Classname Object Count Total Size (Kbytes)
BTrees._IIBTree.IISet 640686 1024506
BTrees._IOBTree.IOBucket 655025 1007623
BTrees._IIBTree.IIBucket 252121 163524
BTrees._OIBTree.OIBucket 132417 101472
BTrees._IOBTree.IOBTree 25645 71072
BTrees._OOBTree.OOBucket 115332 70789
BTrees._IIBTree.IIBTree 143942 53566
BTrees._OOBTree.OOBTree 15875 52354
BTrees._IIBTree.IITreeSet 49383 25975
BTrees._OIBTree.OIBTree 4613 23008
Products.ATContentTypes.content.document.ATDocument 10000 15077
Persistence.mapping.PersistentMapping 20000 8261
Products.Archetypes.BaseUnit.BaseUnit 30000 7504
BTrees.Length.Length 220107 6382
OFS.Folder.Folder 10000 537
Products.PlonePAS.tools.memberdata.MemberData 1 0

Here is a summary of transaction sizes for the first few transactions:
 
Txn id Object count Txn size (bytes)
#00099 179 42119
#00100 175 40021
#00101 167 41746
#00102 171 45480
#00103 171 48411
#00104 173 51524
#00105 171 54265
#00106 175 57744
#00107 175 60380
#00108 180 64854
#00109 172 61819
#00110 176 66281
#00111 173 66906
#00112 176 70307
#00113 174 71629
#00114 184 78853
#00115 181 79756
#00116 188 84928

An the last few transactions:

Txn id Object count Txn size (bytes)
#10081 234 343926
#10082 226 341061
#10083 245 394237
#10084 237 367932
#10085 228 338461
#10086 184 310049
#10087 189 314684
#10088 246 405305
#10089 215 334854
#10090 221 346977
#10091 195 318492
#10092 224 351770
#10093 221 345032
#10094 206 332271
#10095 241 541394
#10096 191 283578
#10097 236 323354
#10098 242 329099
#10099 226 339302

Transaction detail for txn #00099 (first document):

Txn id Classname Object count Size (bytes)
#00099 BTrees._IIBTree.IIBTree 3 286
#00099 OFS.Folder.Folder 1 55
#00099 BTrees._IOBTree.IOBucket 9 4572
#00099 BTrees._OIBTree.OIBucket 5 2964
#00099 BTrees._IOBTree.IOBTree 39 17552
#00099 BTrees.Length.Length 27 768
#00099 Persistence.mapping.PersistentMapping 2 846
#00099 Products.ATContentTypes.content.document.ATDocument 1 1544
#00099 BTrees._OOBTree.OOBTree 20 3986
#00099 BTrees._IIBTree.IISet 3 184
#00099 BTrees._OIBTree.OIBTree 9 1404
#00099 Products.Archetypes.BaseUnit.BaseUnit 3 767
#00099 BTrees._OOBTree.OOBucket 2 3286
#00099 BTrees._IIBTree.IITreeSet 55 3905

Transaction detail for txn #10099 (last document):

Txn id Classname Object count Size (bytes)
#10099 BTrees._IIBTree.IIBTree 8 2517
#10099 OFS.Folder.Folder 1 55
#10099 BTrees._IOBTree.IOBucket 57 81564
#10099 BTrees._OIBTree.OIBucket 13 9872
#10099 BTrees._IIBTree.IIBucket 29 20024
#10099 BTrees._IOBTree.IOBTree 1 85
#10099 Persistence.mapping.PersistentMapping 2 846
#10099 BTrees.Length.Length 22 655
#10099 Products.ATContentTypes.content.document.ATDocument 1 1544
#10099 BTrees._OOBTree.OOBTree 6 30455
#10099 BTrees._IIBTree.IISet 65 182708
#10099 Products.Archetypes.BaseUnit.BaseUnit 3 767
#10099 BTrees._OOBTree.OOBucket 16 8088
#10099 BTrees._IIBTree.IITreeSet 2 122

For a discussion on the above benchmarks, read the thread on ZODB-DEV at
http://mail.zope.org/pipermail/zodb-dev/2008-August/012055.html

Since the discussion on this thread, I've tried out collective.solr but since I don't really know it that well I haven't spend to much time with it.

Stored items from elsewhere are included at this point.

-- ==== Sys2Proof/Laws/Invariant.lean ====
section
/-! SUPPORT. What keeps the invariant Inv (R46): a machine that is Ready, a timed wait, a passive wait, and the pieces a
step is made of (a byte, an engine rule, the start of a command, a Timeout). -/

namespace Sys2Proof.Machine

/-- The invariant does not look at the environment. -/
theorem Inv.setEnv {s : State} (h : Inv s) (e : Env) : Inv { s with env := e } :=
  ⟨h.busyIff, h.phases, fun ha => ⟨(h.armed ha).1, (h.armed ha).2, (h.armed ha).3, (h.armed ha).4, (h.armed ha).5, (h.armed ha).6, (h.armed ha).7⟩,
    h.passive, h.timed, h.alarm, fun hb => ⟨(h.busy hb).1, (h.busy hb).2, (h.busy hb).3, (h.busy hb).4, (h.busy hb).5⟩,
    h.recog, h.txLen, h.roleBits⟩

/-- A byte that completes no frame keeps the invariant. -/
theorem Inv.quiet {s : State} (h : Inv s) {b : Byte} (hd : (s.recog.take b).rxs ≠ .done) :
    Inv { s with recog := s.recog.take b } :=
  ⟨h.busyIff, h.phases, fun ha => ⟨(h.armed ha).1, (h.armed ha).2, (h.armed ha).3, (h.armed ha).4, (h.armed ha).5, (h.armed ha).6, (h.armed ha).7⟩,
    h.passive, h.timed, h.alarm,
    fun hb => ⟨(h.busy hb).1, (h.busy hb).2, by simpa using (h.busy hb).3, hd, (h.busy hb).5⟩,
    h.recog.take b, h.txLen, h.roleBits⟩

/-- A machine that is Ready meets the invariant. -/
theorem Inv.ofReady {s : State} (hb : s.busy = false) (hp : s.phase = .ready) (ha : s.timer.armed = false)
    (hl : s.timer.alarm = false) (hr : RecogOk s.recog) (ht : s.txLen.toNat ≤ Config.txbufCap)
    (hn : s.session = .opened → (s.cfg.role = .receiver → s.ns = 0#1) ∧ (s.cfg.role = .sender → s.nr = 0#1)) : Inv s :=
  ⟨by simp [hb, hp], .inl hp, by simp [ha], by simp [hp], by simp [hp], hl, by simp [hb], hr, ht, hn⟩

/-- A timed wait with budget left meets it. -/
theorem Inv.ofAttempt {s : State} (hb : s.busy = true) (hp : s.phase = .awaitingResponse) (ha : ArmedOk s)
    (hm : s.timer.armed = true) (hl : s.timer.alarm = false) (hbo : BusyOk s)
    (hr : RecogOk s.recog) (ht : s.txLen.toNat ≤ Config.txbufCap)
    (hn : s.session = .opened → (s.cfg.role = .receiver → s.ns = 0#1) ∧ (s.cfg.role = .sender → s.nr = 0#1)) : Inv s :=
  ⟨by simp [hb, hp], .inr (.inl hp), fun _ => ha, by simp [hp], fun _ => hm, hl, fun _ => hbo, hr, ht, hn⟩

/-- A passive wait meets it. -/
theorem Inv.ofPassive {s : State} (hb : s.busy = true) (hp : s.phase = .awaitingCommand) (hm : s.timer.armed = false)
    (hro : s.cfg.role = .receiver) (hop : s.op ≠ .writeCmd) (hl : s.timer.alarm = false) (hbo : BusyOk s)
    (hr : RecogOk s.recog) (ht : s.txLen.toNat ≤ Config.txbufCap)
    (hn : s.session = .opened → (s.cfg.role = .receiver → s.ns = 0#1) ∧ (s.cfg.role = .sender → s.nr = 0#1)) : Inv s :=
  ⟨by simp [hb, hp], .inr (.inr hp), by simp [hm], fun _ => ⟨hm, hro, hop⟩, by simp [hp], hl, fun _ => hbo, hr, ht, hn⟩

/-- While Ready nothing is armed. -/
theorem Inv.ready {s : State} (h : Inv s) (hb : s.busy = false) : s.phase = .ready ∧ s.timer.armed = false := by
  refine ⟨h.busyIff.mp hb, ?_⟩
  cases ha : s.timer.armed
  · rfl
  · have := (h.armed ha).busy; rw [hb] at this; cases this

theorem restart_ok (conf : RecConfig) (r : Recognizer) :
    RecogOk { r with conf := conf, rxs := .idle, cLatch := 0x00#8, escPend := false, rxLen := 0#12 } := RecogOk.restart conf r

theorem retry_pos {r : BitVec 8} (h : r ≠ 0#8) : 1 ≤ r.toNat := by
  have : r.toNat ≠ 0 := fun e => h (BitVec.eq_of_toNat_eq (by simpa using e))
  omega

theorem sup_cap : (5#12 : Len).toNat ≤ Config.txbufCap := by decide

/-- The start of a legal command keeps the invariant. -/
theorem Inv.start {s : State} (h : Inv s) (hb : s.busy = false) (op : Op) (hl : legal op s = true) : Inv (start op s) := by
  obtain ⟨hp, ha⟩ := h.ready hb
  have hal := h.alarm
  cases op with
  | openCmd =>
    have hs : s.session = .closed := by simpa [legal] using hl
    show Inv (openByRole s)
    unfold openByRole
    cases hr : s.cfg.role
    · simp only [openSender]
      split
      · rw [beginHandshake_eq]
        split
        · exact .ofReady rfl rfl rfl rfl h.recog sup_cap (by simp)
        · next hm =>
          refine .ofAttempt rfl rfl ⟨rfl, rfl, hr, by simp [acceptCommand], retry_pos hm, le_refl _, le_refl _⟩ rfl rfl
            ⟨fun _ => hs, by simp [acceptCommand], ?_, by simp, by simp [acceptCommand]⟩ (restart_ok _ _) sup_cap ?_
          · simp [acceptCommand, hr, awaitedConfig]
          · simp [acceptCommand, hs]
      · exact .ofReady rfl rfl rfl rfl h.recog h.txLen (by simp [transportUnavailable, raise, setSession])
    · simp only [openReceiver]
      split
      · rw [awaitCommand_eq]
        exact .ofPassive rfl rfl ha hr (by simp [acceptCommand]) hal
          ⟨fun _ => hs, by simp [acceptCommand], by simp [acceptCommand, hr, awaitedConfig], by simp, by simp [acceptCommand]⟩
          (restart_ok _ _) h.txLen (by simp [acceptCommand, hs])
      · exact .ofReady rfl rfl rfl rfl h.recog h.txLen (by simp [transportUnavailable, raise, setSession])
  | writeCmd =>
    have hl' : (s.session = .opened ∧ s.cfg.role = .sender) ∧ s.txpayLen.toNat ≤ Config.maxPayload := by simpa [legal] using hl
    obtain ⟨⟨hs, hr⟩, hn⟩ := hl'
    show Inv (writeStart s)
    have hlen := infoFrame_length_le Config.aTx s.ns (payloadOperand s) (by rw [payloadOperand_length]; exact hn)
    have ht : (BitVec.ofNat 12 (infoFrame Config.aTx s.ns (payloadOperand s)).length).toNat ≤ Config.txbufCap := by
      have h2 : Config.txbufCap = 2007 := rfl
      simp; omega
    rw [writeStart_eq s hn]
    split
    · exact .ofReady rfl rfl rfl rfl h.recog ht h.roleBits
    · next hm =>
      exact .ofAttempt rfl rfl ⟨rfl, rfl, hr, by simp, retry_pos hm, le_refl _, le_refl _⟩ rfl rfl
        ⟨by simp, fun _ => hs, by simp [awaitedConfig], by simp, fun _ => hn⟩ (restart_ok _ _) ht h.roleBits
  | readCmd =>
    have hl' : s.session = .opened ∧ s.cfg.role = .receiver := by simpa [legal] using hl
    obtain ⟨hs, hr⟩ := hl'
    show Inv (readStart s)
    rw [readStart_eq]
    exact .ofPassive rfl rfl ha hr (by simp) hal ⟨by simp, fun _ => hs, by simp [awaitedConfig], by simp, by simp⟩
      (restart_ok _ _) h.txLen h.roleBits
  | closeCmd =>
    have hs : s.session = .opened := by simpa [legal] using hl
    show Inv (closeByRole s)
    unfold closeByRole
    cases hr : s.cfg.role
    · simp only [closeSender]
      rw [beginHandshake_eq]
      split
      · exact .ofReady rfl rfl rfl rfl h.recog sup_cap (by simp)
      · next hm =>
        exact .ofAttempt rfl rfl ⟨rfl, rfl, hr, by simp [acceptCommand], retry_pos hm, le_refl _, le_refl _⟩ rfl rfl
          ⟨by simp [acceptCommand], fun _ => hs, by simp [acceptCommand, hr, awaitedConfig], by simp, by simp [acceptCommand]⟩
          (restart_ok _ _) sup_cap h.roleBits
    · simp only [closeReceiver_eq]
      exact .ofPassive rfl rfl ha hr (by simp) hal ⟨by simp, fun _ => hs, by simp [awaitedConfig, hr], by simp, by simp⟩
        (restart_ok _ _) h.txLen h.roleBits

/-- What WRITE can have latched (R132, R165). -/
theorem ack_latch {n : Bit} {c : Byte} (h : accepts (cfgAck n).acc c = true) :
    c = cRr (flipBit n) ∨ c = cRej 0#1 ∨ c = cRej 1#1 := by
  revert h; revert c n; decide

/-- An engine rule keeps it, run on the recognizer as Done left it. -/
theorem Inv.recognised {s : State} (h : Inv s) (hb : s.busy = true) {r : Recognizer} (hr : RecogOk r) (hc : r.conf = s.recog.conf)
    (hcl : accepts r.conf.acc r.cLatch = true) :
    Inv (frameRecognised { s with recog := r }) := by
  have hbo := h.busy hb
  have ready : ∀ t : State, t.busy = false → t.phase = .ready → t.timer.armed = false → t.timer.alarm = false →
      t.recog = r → t.txLen.toNat ≤ Config.txbufCap → (t.session = .opened → (t.cfg.role = .receiver → t.ns = 0#1) ∧ (t.cfg.role = .sender → t.nr = 0#1)) → Inv t := by
    intro t h1 h2 h3 h4 h5 h6 h7
    exact .ofReady h1 h2 h3 h4 (h5 ▸ hr) h6 h7
  unfold frameRecognised
  cases hop : s.op with
  | openCmd =>
    cases hro : s.cfg.role
    · exact ready _ rfl rfl rfl rfl rfl h.txLen (by simp [openSenderDone, sessionOpens_eq])
    · simp only [openReceiverDone_eq]
      exact ready _ rfl rfl rfl rfl rfl sup_cap (by simp)
  | writeCmd =>
    have hs := hbo.inSession (by simp [hop])
    have hph : s.phase = .awaitingResponse := by
      rcases h.phases with e | e | e
      · have := h.busyIff.mpr e; rw [hb] at this; cases this
      · exact e
      · exact absurd hop (h.passive e).2.2
    have hao := h.armed (h.timed hph)
    simp only [writeAnswered]
    split
    · simp only [writeAccepted_eq]
      refine ready _ rfl rfl rfl rfl rfl h.txLen ?_
      intro _
      have := h.roleBits hs
      have hro := hao.role
      simp [setPhase, hro, this.2 hro]
    · split
      · simp only [writeRejected, startAttempt_eq]
        exact .ofAttempt hb rfl ⟨hb, rfl, hao.role, by simp [setPhase, loadRetry], le_trans hao.retryPos hao.retryLe, le_refl _, le_refl _⟩ rfl rfl
          ⟨by simp [setPhase, loadRetry], fun _ => hs, by simp [setPhase, loadRetry, awaitedConfig], by simp,
            fun _ => hbo.payload hop⟩ (restart_ok _ _) h.txLen h.roleBits
      · next h1 h2 =>
        exfalso
        have hcc : r.conf = cfgAck s.ns := by rw [hc, hbo.conf, hop]; rfl
        rw [hcc] at hcl
        rcases ack_latch hcl with e | e | e
        · exact h1 e
        · exact h2 (.inl e)
        · exact h2 (.inr e)
  | readCmd =>
    have hs := hbo.inSession (by simp [hop])
    have hrole : s.cfg.role = .receiver := by
      rcases h.phases with e | e | e
      · have := h.busyIff.mpr e; rw [hb] at this; cases this
      · exact absurd hop (h.armed (h.timed e)).op
      · exact (h.passive e).2.1
    have hbits := (h.roleBits hs).1 hrole
    simp only [readRecognised]
    split
    · split
      · simp only [readAccepts_eq]
        exact ready _ rfl rfl rfl rfl rfl sup_cap (by simp [hrole, hbits])
      · simp only [readRejects_eq]
        exact ready _ rfl rfl rfl rfl rfl sup_cap (by simp [hrole, hbits])
    · simp only [readDuplicate_eq]
      exact ready _ rfl rfl rfl rfl rfl sup_cap (by simp [hrole, hbits])
  | closeCmd =>
    cases hro : s.cfg.role
    · simp only [closeSenderDone_eq]
      exact ready _ rfl rfl rfl rfl rfl sup_cap (by simp)
    · simp only [closeReceiverDone_eq]
      exact ready _ rfl rfl rfl rfl rfl sup_cap (by simp)

/-- A Timeout keeps it. -/
theorem Inv.timeout {s : State} (h : Inv s) (hd : timeoutDue s = true) : Inv (timeoutEvent s) := by
  have hm := ((timeoutDue_iff s).mp hd).1
  have ha := h.armed hm
  have hbo := h.busy ha.busy
  have hle := spendRetry_le s.retry
  by_cases hop : s.op = .writeCmd
  · have hs := hbo.inSession (by simp [hop])
    rw [timeoutEvent_write hop]
    split
    · exact .ofReady rfl rfl rfl rfl h.recog h.txLen h.roleBits
    · next hz =>
      exact .ofAttempt ha.busy rfl ⟨ha.busy, rfl, ha.role, by simp [hop], retry_pos hz, le_trans hle ha.retryLe, le_refl _⟩ rfl rfl
          ⟨by simp [hop], fun _ => hs, by simp [hop, awaitedConfig], by simp,
            fun _ => hbo.payload hop⟩ (restart_ok _ _) h.txLen h.roleBits
  · have hop2 : s.op = .openCmd ∨ s.op = .closeCmd := by
      have := ha.op; cases e : s.op <;> simp_all
    rw [timeoutEvent_handshake hop2]
    split
    · exact .ofReady rfl rfl rfl rfl h.recog h.txLen (by simp)
    · next hz =>
      refine .ofAttempt ha.busy rfl ⟨ha.busy, rfl, ha.role, ha.op, retry_pos hz, le_trans hle ha.retryLe, le_refl _⟩ rfl rfl
          ⟨hbo.opening, hbo.inSession, ?_, by simp,
            fun e => absurd e hop⟩ (restart_ok _ _) h.txLen h.roleBits
      have hro := ha.role
      rcases hop2 with e | e <;> simp [e, hro, awaitedConfig]

/-- One byte keeps it. -/
theorem Inv.byte {s : State} (h : Inv s) (hp : polling s = true) (b : Byte) : Inv (rxByte b s) := by
  have hb := (polling_spec hp).1
  by_cases hd : (s.recog.take b).rxs = .done
  · have h0 := (h.busy hb).notDone
    rw [rxByte_done h0 hd]
    obtain ⟨h1, _, h3, _⟩ := Recognizer.take_done h0 hd
    have hl : accepts (s.recog.take b).conf.acc (s.recog.take b).cLatch = true := by
      rw [h3]; exact h.recog.latched (.inr h1)
    exact h.recognised hb (h.recog.take b) (Recognizer.take_conf b _) hl
  · rw [rxByte_quiet hd]; exact h.quiet hd

end Sys2Proof.Machine
end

I started developing collective.alchemyindex (not checked in yet) that indexes data in a RDBMS using sqlalchemy. Doing the above benchmark using Postgres for indexing, resulted in Data.fs of around 368MB and a total Postgres database of only 135MB. This seems a lot more acceptable size wise. I'll document this benchmark in a future post.